##### SOURCE INFORMATION

-- ==== Sys2Proof/Machine/Control.lean ====
section
/-! DEFINITION. Control flow: branches, the reconvergence stack, calls, the end of threads, `regang`, `trap`, `mcall`, `sleep`, and the
writes of MODE (R34 to R37, R66, R67, R76, R294, R296, R297, R302, R303, R308, R316, R339, R347, R353, R366, R367, R376, R383). -/

namespace Sys2Proof.Machine

/-- The members of the issuing gang. -/
abbrev Ctx.gang (c : Ctx) : List Nat := c.w.st.gangOf c.sl

/-- The machine with the wave's slices, registers and other checkpointed state replaced. -/
def Ctx.putSt (c : Ctx) (st : WaveCore) : State := c.s.setWave c.u { c.w with st := st }

/-- Every member of the gang continues at an address. -/
def WaveCore.goto (w : WaveCore) (g : List Nat) (pc : DWord) : WaveCore := w.updSlices g (fun _ x => { x with pc := pc, wait := none })

/-- Target of a format C word: its offset counts words from the instruction (R54). -/
def branchTarget (pc : DWord) (off : BitVec 19) : DWord := pc + 4 * off.signExtend 64

/-- NOP (R353). -/
def execNop (s : State) : Host.Outcome State Fault Refusal :=
  issueWave s (fun c => do
    c.start .nop true []
    pure c.w)

/-- BR (R294). -/
def execBr (off : BitVec 19) (s : State) : Host.Outcome State Fault Refusal :=
  issueState s (fun c => do
    c.start (.br off) true []
    pure (c.putSt (c.w.st.goto c.gang (branchTarget (c.w.st.slice c.sl).pc off))))

/-- BRU (R296). -/
def execBru (n : Fin 8) (neg : Bool) (off : BitVec 19) (s : State) : Host.Outcome State Fault Refusal :=
  issueState s (fun c => do
    c.start (.bru n neg off) true []
    let pc := (c.w.st.slice c.sl).pc
    let on := (condMask c.r true n.val neg).getLsbD 0
    pure (c.putSt (c.w.st.goto c.gang (if on then branchTarget pc off else pc + 4))))

/-! ### Divergence (R34, R36) -/

/-- The taken threads of a slice. -/
def takenOf (w : WaveCore) (cond : Lanes) (i : Nat) : BitVec 4 := (w.slice i).mask &&& w.liveBits i &&& sliceBits cond i

/-- The direction of a member: taken when one of its active threads finds the condition true, or when its mask is empty. -/
def dirOf (w : WaveCore) (cond : Lanes) (i : Nat) : Bool := decide (takenOf w cond i ≠ 0) || decide ((w.slice i).mask = 0)

/-- `brv` for the members of a gang (R34, R36). A member with an empty mask takes the taken direction; when every other goes the other way and
the gang stays whole, its PC is the gang's (log entry 14, DEDUCED). -/
def WaveCore.brv (w : WaveCore) (g : List Nat) (cond : Lanes) (off : BitVec 19) : WaveCore :=
  let full := g.filter (fun i => decide ((w.slice i).mask ≠ 0))
  let mixed := full.any (fun i => dirOf w cond i) && full.any (fun i => !dirOf w cond i)
  let allNot := !full.isEmpty && full.all (fun i => !dirOf w cond i)
  w.updSlices g (fun i x =>
    let tk := takenOf w cond i
    let nt := (x.mask &&& w.liveBits i) &&& ~~~tk
    let y : Slice := if dirOf w cond i then
        { x with stack := ⟨x.pc + 4, nt, false⟩ :: x.stack, mask := tk, pc := if allNot then x.pc + 4 else branchTarget x.pc off }
      else { x with stack := ⟨x.pc + 4, 0, false⟩ :: x.stack, pc := x.pc + 4 }
    { y with gang := if mixed then i else x.gang, wait := none })

/-- SOV when some member holds 8 entries. -/
def Ctx.stackRoom (c : Ctx) : Chk Unit := c.need (c.gang.all (fun i => decide ((c.w.st.slice i).stack.length < 8))) .sov

/-- BRV (R297). -/
def execBrv (cd : Cond) (off : BitVec 19) (s : State) : Host.Outcome State Fault Refusal :=
  issueState s (fun c => do
    c.start (.brv cd off) false []
    c.stackRoom
    pure (c.putSt (c.w.st.brv c.gang (condOf cd c.r) off)))

/-- Some member's top is a path entry with threads. -/
def WaveCore.topPath (w : WaveCore) (g : List Nat) : Bool :=
  g.any (fun i => match (w.slice i).stack with
    | e :: _ => !e.join && decide (e.mask ≠ 0)
    | [] => false)

/-- `cnv` for one member: conversion of a path entry, or a pop. -/
def Slice.cnv (conv : Bool) (x : Slice) : Slice :=
  match x.stack with
  | [] => { x with pc := x.pc + 4, wait := none }
  | e :: r =>
    if conv then { x with stack := ⟨x.pc + 4, x.mask ||| e.mask, true⟩ :: r, mask := e.mask, pc := e.pc, wait := none }
    else if e.join then { x with stack := r, mask := e.mask, pc := e.pc, wait := none }
    else { x with stack := r, pc := x.pc + 4, wait := none }

/-- The `cnv` step for a gang (R36). A member with an empty stack follows the PC of the first member that has entries (log entry 14,
DEDUCED). Where the tops differ in kind or PC, which R35 lets a `regang` bring about, each member takes its own, and the gang goes on from its
lowest member's PC (log entry 17, DESIGN CHOICE). -/
def WaveCore.cnv (w : WaveCore) (g : List Nat) : WaveCore :=
  let conv := w.topPath g
  let lead := g.find? (fun i => !(w.slice i).stack.isEmpty)
  let pc := match lead with
    | some i => ((w.slice i).cnv conv).pc
    | none => 0
  w.updSlices g (fun _ x => if lead.isSome && x.stack.isEmpty then { x with pc := pc, wait := none } else x.cnv conv)

/-- CNV (R308). -/
def execCnv (s : State) : Host.Outcome State Fault Refusal :=
  issueState s (fun c => do
    c.start .cnv false []
    pure (c.putSt (c.w.st.cnv c.gang)))

/-- The repetition of the `cnv` step while every member's mask is empty and some stack is not (R37); a stack holds at most 8 entries, and
each step pops or turns a path entry into a join entry. -/
def WaveCore.unwind (w : WaveCore) (g : List Nat) : Nat → WaveCore
  | 0 => w
  | n + 1 =>
    if g.all (fun i => decide ((w.slice i).mask = 0)) && g.any (fun i => !(w.slice i).stack.isEmpty) then (w.cnv g).unwind g n else w

/-- Steps that empty any stack of 8 entries. -/
abbrev unwindFuel : Nat := 17

/-! ### Calls -/

/-- `call` to a target: a join entry for each member (R302). -/
def WaveCore.call (w : WaveCore) (g : List Nat) (target : DWord) : WaveCore :=
  w.updSlices g (fun _ x => { x with stack := ⟨x.pc + 4, x.mask, true⟩ :: x.stack, pc := target, wait := none })

/-- CALL (R302). -/
def execCall (off : BitVec 19) (s : State) : Host.Outcome State Fault Refusal :=
  issueState s (fun c => do
    c.start (.call off) true []
    c.stackRoom
    pure (c.putSt (c.w.st.call c.gang (branchTarget (c.w.st.slice c.sl).pc off))))

/-- CALLR (R303): OPC, FET, the wait for A, ALF, SOV. -/
def execCallr (a : Operand) (s : State) : Host.Outcome State Fault Refusal :=
  issueState s (fun c => do
    c.start (.callr a) true [a]
    c.need (isUni a) .opc
    c.reads [(a, true)]
    let target := c.w.st.tx + (c.r.uni a).zeroExtend 64
    if (c.r.uni a).toNat % 4 ≠ 0 then c.raiseAt .alf target else pure ()
    c.stackRoom
    pure (c.putSt (c.w.st.call c.gang target)))

/-- RET (R367). -/
def execRet (s : State) : Host.Outcome State Fault Refusal :=
  issueState s (fun c => do
    c.start .ret true []
    c.need (c.gang.all (fun i => match (c.w.st.slice i).stack with
      | e :: _ => e.join
      | [] => false)) .sov
    let st := c.w.st.updSlices c.gang (fun _ x => match x.stack with
      | e :: r => { x with stack := r, mask := e.mask, pc := e.pc, wait := none }
      | [] => x)
    pure (c.putSt (st.unwind c.gang unwindFuel)))

/-! ### The end of threads, and `regang` -/

/-- The named slices of a `regang`'s mask that take part: the live ones (R35; in a handler, the handler gang's, R232). -/
def WaveCore.named (w : WaveCore) (m : BitVec 8) : List Nat := w.scopeSlices.filter (fun i => m.getLsbD i)

/-- The mask at which a slice waits. -/
def Slice.regangMask (x : Slice) : Option (BitVec 8) :=
  match x.wait with
  | some (.regang m) => some m
  | some .stall | some .retry | some (.recRun _ _) | some (.barrier _) | some (.handle _) | some .baton | some .hyper | some .ckpt | some .returned | none => none

/-- The lowest slice whose `regang` has every slice it waits for. -/
def WaveCore.regangDue (w : WaveCore) : Option Nat :=
  w.scopeSlices.find? (fun i => match (w.slice i).regangMask with
    | some m => (w.named m).all (fun j => (w.slice j).regangMask.isSome)
    | none => false)

/-- The first failing check of R35 among waiting slices. -/
def regangFault (w : WaveCore) (l : List Nat) : Option Cause :=
  let x := w.slice (l.headD 0)
  if l.any (fun i => decide ((w.slice i).regangMask ≠ x.regangMask)) then some .mbf
  else if l.any (fun i => decide ((w.slice i).pc ≠ x.pc)) then some .mbf
  else if l.any (fun i => decide ((w.slice i).stack.length ≠ x.stack.length)) then some .mbf
  else if l.any (fun i => decide ((w.slice i).modex ≠ x.modex ∨ (w.slice i).modem ≠ x.modem)) then some .mmf
  else none

/-- Completes a `regang` that has every slice it waits for: one gang, or the trap in the lowest of the waiting slices, the others being
pending until it is resolved (R35, R233). -/
def State.regangStep (s : State) (u : Nat) : State :=
  match s.wave? u with
  | none => s
  | some w =>
    match w.st.regangDue with
    | none => s
    | some i =>
      let l := w.st.named ((w.st.slice i).regangMask.getD 0)
      match regangFault w.st l with
      | none => s.setWave u { w with st := w.st.updSlices l (fun _ x => { x with gang := l.headD 0, pc := x.pc + 4, wait := none }) }
      | some x =>
        let st := w.st.updSlices l (fun _ y => { y with wait := none })
        let lo := l.headD 0
        (s.setWave u { w with st := st }).takeTrap u lo
          { cause := x, mask := st.active lo, fa := 0, s2 := false, asy := false, unr := false }

/-- Completes every such `regang` of a wave; at most eight can be due. -/
def State.regangSteps (s : State) (u : Nat) : State := (List.range 8).foldl (fun s _ => s.regangStep u) s

/-- REGANG (R35, R366). -/
def execRegang (m : BitVec 8) (s : State) : Host.Outcome State Fault Refusal :=
  issueState s (fun c => do
    c.start (.regang m) false []
    c.need (c.gang.all (fun i => m.getLsbD i)) .mbf
    let st := c.w.st.updSlices c.gang (fun _ x => { x with wait := some (.regang m) })
    pure ((c.putSt st).regangStep c.u))

/-- Threads leave their slices' masks and every entry of their stacks (R37). -/
def WaveCore.retire (w : WaveCore) (g : List Nat) (m : Lanes) : WaveCore :=
  w.updSlices g (fun i x =>
    let keep := ~~~(sliceBits m i)
    { x with mask := x.mask &&& keep, stack := x.stack.map (fun e => { e with mask := e.mask &&& keep }) })

/-- The lowest-numbered thread of a set. -/
def firstThread (m : Lanes) : Nat := (threadsOf m).headD 0

/-- Address that RDO and RFF report inside a run: ABASE plus the offset of a thread's frame (R190). -/
def CoreSt.frameAddr (k : CoreSt) (u t : Nat) : DWord :=
  match k.run with
  | none => 0
  | some r => match Map.find? r.calls u with
    | none => r.abase
    | some cl => match Map.find? cl.frames t with
      | some f => r.abase + BitVec.ofNat 64 f.off
      | none => r.abase

/-- The active threads of a gang leave the live set (R37): when every member's mask is then empty and some stack is not, the gang unwinds;
else it moves past the `exit`. -/
def WaveCore.exitThreads (w : WaveCore) (sl : Nat) : WaveCore :=
  let g := w.gangOf sl
  let act := w.active sl
  let r := w.retire g act
  let stay := g.any (fun i => decide ((r.slice i).mask ≠ 0)) || g.all (fun i => (r.slice i).stack.isEmpty)
  let st := bif stay then r.advance g else r.unwind g unwindFuel
  { st with live := w.live &&& ~~~act }

/-- EXIT (R316, R37). The implicit steps take the place of moving past the `exit` when every mask is empty. -/
def execExit (s : State) : Host.Outcome State Fault Refusal :=
  issueState s (fun c => do
    c.start .exit false []
    c.need (!c.w.st.inHandler) .mbf
    if c.core.inCall c.u then c.raiseAt .rff (c.core.frameAddr c.u (firstThread c.act)) else pure ()
    let st := c.w.st.exitThreads c.sl
    let gone := decide (st.live = 0)
    let s' := c.s.setWave c.u { c.w with st := st, ending := c.w.ending || gone }
    pure (bif gone then s'.irrevocable c.u else s'.regangSteps c.u))

/-! ### `trap`, `mcall`, `sleep`, MODE -/

/-- TRAP (R383). -/
def execTrap (i : BitVec 24) (s : State) : Host.Outcome State Fault Refusal :=
  issueState s (fun c => do
    c.start (.trap i) true []
    c.raiseAt .swt (i.zeroExtend 64))

/-- MCALL (R339): the gang enters the control store. The parameters are read by the operations that name them, and a v register beyond the
allocation raises OPC there (R61, R339; log entry 17, DESIGN CHOICE). -/
def execMcall (m : BitVec 8) (p1 p2 : Operand) (s : State) : Host.Outcome State Fault Refusal :=
  issueState s (fun c => do
    c.start (.mcall m p1 p2) false []
    let pos : MacPos := { m := m.toNat, p1 := encodeOperand p1, p2 := encodeOperand p2, i := 0 }
    pure (c.putSt (c.w.st.updSlices c.gang (fun _ x => { x with mac := some pos, wait := none }))))

/-- SLEEP (R376). -/
def execSleep (n : BitVec 16) (s : State) : Host.Outcome State Fault Refusal :=
  issueWave s (fun c => do
    c.start (.sleep n) true []
    pure { c.w with st := c.w.st.updSlices c.gang (fun _ x => { x with sleep := n.toNat }) })

/-- SLEEP_EXPIRY (R376): the island's cores have counted what was left of the sleep. -/
def execSleepExpiry (w sl : Nat) (s : State) : Host.Outcome State Fault Refusal :=
  match s.wave? w with
  | none => .next s
  | some x => .next (s.tickWave w (x.st.slice sl).sleep)

/-- MODEX (R66, R67, R347). -/
def execModex (en : BitVec 5) (g : BitVec 5) (t : BitVec 4) (rm : BitVec 3) (sat : BitVec 1) (fe : BitVec 2) (s : State) :
    Host.Outcome State Fault Refusal :=
  issueWave s (fun c => do
    c.start (.modex en g t rm sat fe) true []
    let f (x : Word) : Word :=
      putField (putField (putField (putField (putField x 10 5 (en.getLsbD 4) g.toNat) 6 4 (en.getLsbD 3) t.toNat)
        3 3 (en.getLsbD 2) rm.toNat) 2 1 (en.getLsbD 1) sat.toNat) 0 2 (en.getLsbD 0) fe.toNat
    pure { c.w with st := c.w.st.updSlices c.gang (fun _ x => { x with modex := f x.modex }) })

/-- MODEM (R66, R67, R347). -/
def execModem (en : BitVec 4) (sc : BitVec 3) (ord : BitVec 3) (au : BitVec 3) (aot : BitVec 1) (s : State) :
    Host.Outcome State Fault Refusal :=
  issueWave s (fun c => do
    c.start (.modem en sc ord au aot) true []
    let f (x : Word) : Word :=
      putField (putField (putField (putField x 7 3 (en.getLsbD 3) sc.toNat) 4 3 (en.getLsbD 2) ord.toNat)
        1 3 (en.getLsbD 1) au.toNat) 0 1 (en.getLsbD 0) aot.toNat
    pure { c.w with st := c.w.st.updSlices c.gang (fun _ x => { x with modem := f x.modem }) })

/-! ### Words that do not decode, and fetches that fail -/

/-- UNASSIGNED_OPCODE (R68, R53): UDI before any effect. -/
def execUnassignedOpcode (_x : Word) (s : State) : Host.Outcome State Fault Refusal :=
  issueState s (fun c => c.raise .udi)

/-- FETCH_FAULT (R51, R122, R294, R390). A poisoned sector is an asynchronous cause: it is held for
the wave until it can be delivered, and the gang fetches again after (R232, R233). -/
def execFetchFault (s : State) : Host.Outcome State Fault Refusal :=
  issueState s (fun c =>
    match c.s.fetch c.w c.sl with
    | .word _ _ | .stuck => pure c.s
    | .fault t =>
      if t.asy then pure ((c.s.block c.u c.sl .stall).updWave c.u (fun w => w.hold t.cause t.fa)) else pure (c.s.takeTrap c.u c.sl t))

end Sys2Proof.Machine
end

##########

■ AIM OF THE TASK
A single number is required: the count of lines in the data above that include the word "regangMask".

■ ANSWER BELOW
5